Collected data

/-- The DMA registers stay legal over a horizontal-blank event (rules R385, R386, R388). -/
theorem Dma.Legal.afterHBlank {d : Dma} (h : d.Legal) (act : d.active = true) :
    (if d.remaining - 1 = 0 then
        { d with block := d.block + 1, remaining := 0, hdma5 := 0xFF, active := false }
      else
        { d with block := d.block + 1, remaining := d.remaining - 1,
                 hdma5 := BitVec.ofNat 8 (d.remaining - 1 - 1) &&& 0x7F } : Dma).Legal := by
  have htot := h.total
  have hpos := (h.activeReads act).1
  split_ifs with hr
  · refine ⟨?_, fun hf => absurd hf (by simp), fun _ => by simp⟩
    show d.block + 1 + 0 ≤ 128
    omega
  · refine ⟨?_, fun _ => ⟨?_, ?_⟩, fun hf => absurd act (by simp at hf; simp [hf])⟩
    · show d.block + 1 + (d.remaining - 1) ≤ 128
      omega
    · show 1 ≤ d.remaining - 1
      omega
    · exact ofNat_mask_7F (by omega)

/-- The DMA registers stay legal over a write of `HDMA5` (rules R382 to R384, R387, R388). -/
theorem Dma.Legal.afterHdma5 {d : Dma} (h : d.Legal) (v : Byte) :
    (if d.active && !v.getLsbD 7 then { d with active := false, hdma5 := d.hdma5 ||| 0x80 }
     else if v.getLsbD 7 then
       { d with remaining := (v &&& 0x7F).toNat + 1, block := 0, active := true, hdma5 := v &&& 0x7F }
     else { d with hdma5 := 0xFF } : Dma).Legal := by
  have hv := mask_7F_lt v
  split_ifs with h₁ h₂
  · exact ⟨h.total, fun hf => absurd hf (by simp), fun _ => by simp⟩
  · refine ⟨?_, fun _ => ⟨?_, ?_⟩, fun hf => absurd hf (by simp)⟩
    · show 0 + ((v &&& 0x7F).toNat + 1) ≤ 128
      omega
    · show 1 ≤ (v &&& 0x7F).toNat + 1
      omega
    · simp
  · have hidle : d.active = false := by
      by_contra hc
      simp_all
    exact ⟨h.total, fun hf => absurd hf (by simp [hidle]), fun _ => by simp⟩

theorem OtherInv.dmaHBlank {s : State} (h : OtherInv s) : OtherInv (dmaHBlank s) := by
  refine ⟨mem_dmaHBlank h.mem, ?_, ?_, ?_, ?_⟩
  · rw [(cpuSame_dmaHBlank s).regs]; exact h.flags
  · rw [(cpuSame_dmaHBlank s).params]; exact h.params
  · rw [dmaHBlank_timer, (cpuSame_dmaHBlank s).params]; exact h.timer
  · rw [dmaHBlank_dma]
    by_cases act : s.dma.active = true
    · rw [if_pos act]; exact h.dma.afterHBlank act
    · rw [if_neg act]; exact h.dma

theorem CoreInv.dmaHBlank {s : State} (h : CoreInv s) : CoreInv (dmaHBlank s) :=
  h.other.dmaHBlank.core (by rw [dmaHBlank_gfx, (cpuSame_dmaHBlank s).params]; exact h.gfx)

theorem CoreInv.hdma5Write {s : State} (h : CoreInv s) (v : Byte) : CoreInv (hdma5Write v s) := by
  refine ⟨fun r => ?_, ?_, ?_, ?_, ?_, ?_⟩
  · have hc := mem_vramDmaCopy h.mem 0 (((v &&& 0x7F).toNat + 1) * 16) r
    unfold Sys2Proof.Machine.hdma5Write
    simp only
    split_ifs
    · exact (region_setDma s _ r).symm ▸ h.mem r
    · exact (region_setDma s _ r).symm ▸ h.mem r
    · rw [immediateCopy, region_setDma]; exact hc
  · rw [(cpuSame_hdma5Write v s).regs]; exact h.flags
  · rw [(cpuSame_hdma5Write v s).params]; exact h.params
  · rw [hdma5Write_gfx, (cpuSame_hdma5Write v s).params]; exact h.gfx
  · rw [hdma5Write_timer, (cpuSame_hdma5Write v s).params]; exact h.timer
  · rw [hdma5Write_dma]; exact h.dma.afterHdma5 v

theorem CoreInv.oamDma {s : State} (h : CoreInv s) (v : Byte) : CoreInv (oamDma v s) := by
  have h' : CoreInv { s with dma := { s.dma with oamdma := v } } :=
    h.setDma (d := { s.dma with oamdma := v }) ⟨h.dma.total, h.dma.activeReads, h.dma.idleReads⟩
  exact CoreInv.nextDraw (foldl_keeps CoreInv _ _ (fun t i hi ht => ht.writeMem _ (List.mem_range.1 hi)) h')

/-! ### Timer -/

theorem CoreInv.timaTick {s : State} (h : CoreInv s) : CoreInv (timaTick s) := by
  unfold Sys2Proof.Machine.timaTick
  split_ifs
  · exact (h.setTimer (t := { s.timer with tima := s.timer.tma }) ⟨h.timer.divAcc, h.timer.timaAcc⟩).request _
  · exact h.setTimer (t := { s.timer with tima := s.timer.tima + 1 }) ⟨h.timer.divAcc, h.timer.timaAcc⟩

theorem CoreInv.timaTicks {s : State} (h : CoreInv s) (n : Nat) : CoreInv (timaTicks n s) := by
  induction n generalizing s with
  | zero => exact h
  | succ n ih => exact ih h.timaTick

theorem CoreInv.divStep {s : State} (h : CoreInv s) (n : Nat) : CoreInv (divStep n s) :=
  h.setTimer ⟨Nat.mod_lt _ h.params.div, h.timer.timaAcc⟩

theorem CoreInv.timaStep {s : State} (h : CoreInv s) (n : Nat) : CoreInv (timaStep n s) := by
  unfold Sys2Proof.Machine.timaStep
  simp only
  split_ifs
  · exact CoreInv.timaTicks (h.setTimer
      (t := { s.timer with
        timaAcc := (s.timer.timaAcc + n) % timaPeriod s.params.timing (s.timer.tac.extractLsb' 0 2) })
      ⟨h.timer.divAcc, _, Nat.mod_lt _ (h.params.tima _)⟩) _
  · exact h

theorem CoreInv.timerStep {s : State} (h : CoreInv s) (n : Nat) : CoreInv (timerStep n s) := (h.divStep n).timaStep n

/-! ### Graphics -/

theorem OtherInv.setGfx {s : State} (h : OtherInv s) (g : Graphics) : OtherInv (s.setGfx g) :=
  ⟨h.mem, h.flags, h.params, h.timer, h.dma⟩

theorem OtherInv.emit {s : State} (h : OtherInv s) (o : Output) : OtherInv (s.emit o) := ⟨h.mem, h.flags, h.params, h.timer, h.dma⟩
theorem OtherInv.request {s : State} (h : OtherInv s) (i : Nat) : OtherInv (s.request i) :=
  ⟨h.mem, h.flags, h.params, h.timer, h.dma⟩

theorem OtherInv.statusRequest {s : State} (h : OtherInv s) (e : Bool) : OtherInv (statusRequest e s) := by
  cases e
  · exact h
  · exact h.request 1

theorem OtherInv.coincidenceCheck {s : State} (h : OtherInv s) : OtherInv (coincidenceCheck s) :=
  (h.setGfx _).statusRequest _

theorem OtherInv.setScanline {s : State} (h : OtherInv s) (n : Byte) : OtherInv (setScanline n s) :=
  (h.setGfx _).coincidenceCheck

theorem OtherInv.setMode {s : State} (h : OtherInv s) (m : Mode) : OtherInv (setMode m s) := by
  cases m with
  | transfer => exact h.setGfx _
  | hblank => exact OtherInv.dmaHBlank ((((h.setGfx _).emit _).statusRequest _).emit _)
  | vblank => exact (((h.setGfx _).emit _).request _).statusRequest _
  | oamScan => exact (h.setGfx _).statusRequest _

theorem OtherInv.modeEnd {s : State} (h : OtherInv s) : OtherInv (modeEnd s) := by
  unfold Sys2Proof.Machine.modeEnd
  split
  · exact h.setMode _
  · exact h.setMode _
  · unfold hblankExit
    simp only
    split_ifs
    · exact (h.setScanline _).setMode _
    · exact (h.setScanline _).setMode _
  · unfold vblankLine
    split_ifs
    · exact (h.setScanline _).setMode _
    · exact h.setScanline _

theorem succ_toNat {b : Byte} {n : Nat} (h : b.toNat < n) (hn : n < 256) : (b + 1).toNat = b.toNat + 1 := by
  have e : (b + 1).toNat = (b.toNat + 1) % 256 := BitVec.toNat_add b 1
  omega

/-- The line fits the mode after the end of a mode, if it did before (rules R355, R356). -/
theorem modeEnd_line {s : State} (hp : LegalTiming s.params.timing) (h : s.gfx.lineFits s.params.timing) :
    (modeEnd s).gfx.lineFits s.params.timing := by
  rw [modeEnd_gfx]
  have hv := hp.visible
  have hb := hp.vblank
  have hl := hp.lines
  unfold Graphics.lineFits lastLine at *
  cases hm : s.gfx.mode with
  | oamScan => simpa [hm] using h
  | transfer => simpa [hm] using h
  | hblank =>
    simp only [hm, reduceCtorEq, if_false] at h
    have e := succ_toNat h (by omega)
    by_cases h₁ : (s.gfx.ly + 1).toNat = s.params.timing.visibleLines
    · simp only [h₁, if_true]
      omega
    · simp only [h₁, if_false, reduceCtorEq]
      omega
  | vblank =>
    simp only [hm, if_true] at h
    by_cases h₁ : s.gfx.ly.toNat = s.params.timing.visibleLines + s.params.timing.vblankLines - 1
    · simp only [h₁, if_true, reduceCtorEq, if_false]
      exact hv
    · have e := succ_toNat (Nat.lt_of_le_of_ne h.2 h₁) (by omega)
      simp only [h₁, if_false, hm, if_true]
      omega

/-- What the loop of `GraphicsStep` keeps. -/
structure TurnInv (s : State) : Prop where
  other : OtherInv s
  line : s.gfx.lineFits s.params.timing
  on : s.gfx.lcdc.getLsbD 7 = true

**Task brief:** Of the lines above, output exactly those from the line bearing "by_cases act : s.dma.active = true" through the line bearing "refine ⟨fun r => ?_, ?_, ?_, ?_, ?_, ?_⟩", inclusive.

**Finished exercise:**
    by_cases act : s.dma.active = true
    · rw [if_pos act]; exact h.dma.afterHBlank act
    · rw [if_neg act]; exact h.dma

theorem CoreInv.dmaHBlank {s : State} (h : CoreInv s) : CoreInv (dmaHBlank s) :=
  h.other.dmaHBlank.core (by rw [dmaHBlank_gfx, (cpuSame_dmaHBlank s).params]; exact h.gfx)

theorem CoreInv.hdma5Write {s : State} (h : CoreInv s) (v : Byte) : CoreInv (hdma5Write v s) := by
  refine ⟨fun r => ?_, ?_, ?_, ?_, ?_, ?_⟩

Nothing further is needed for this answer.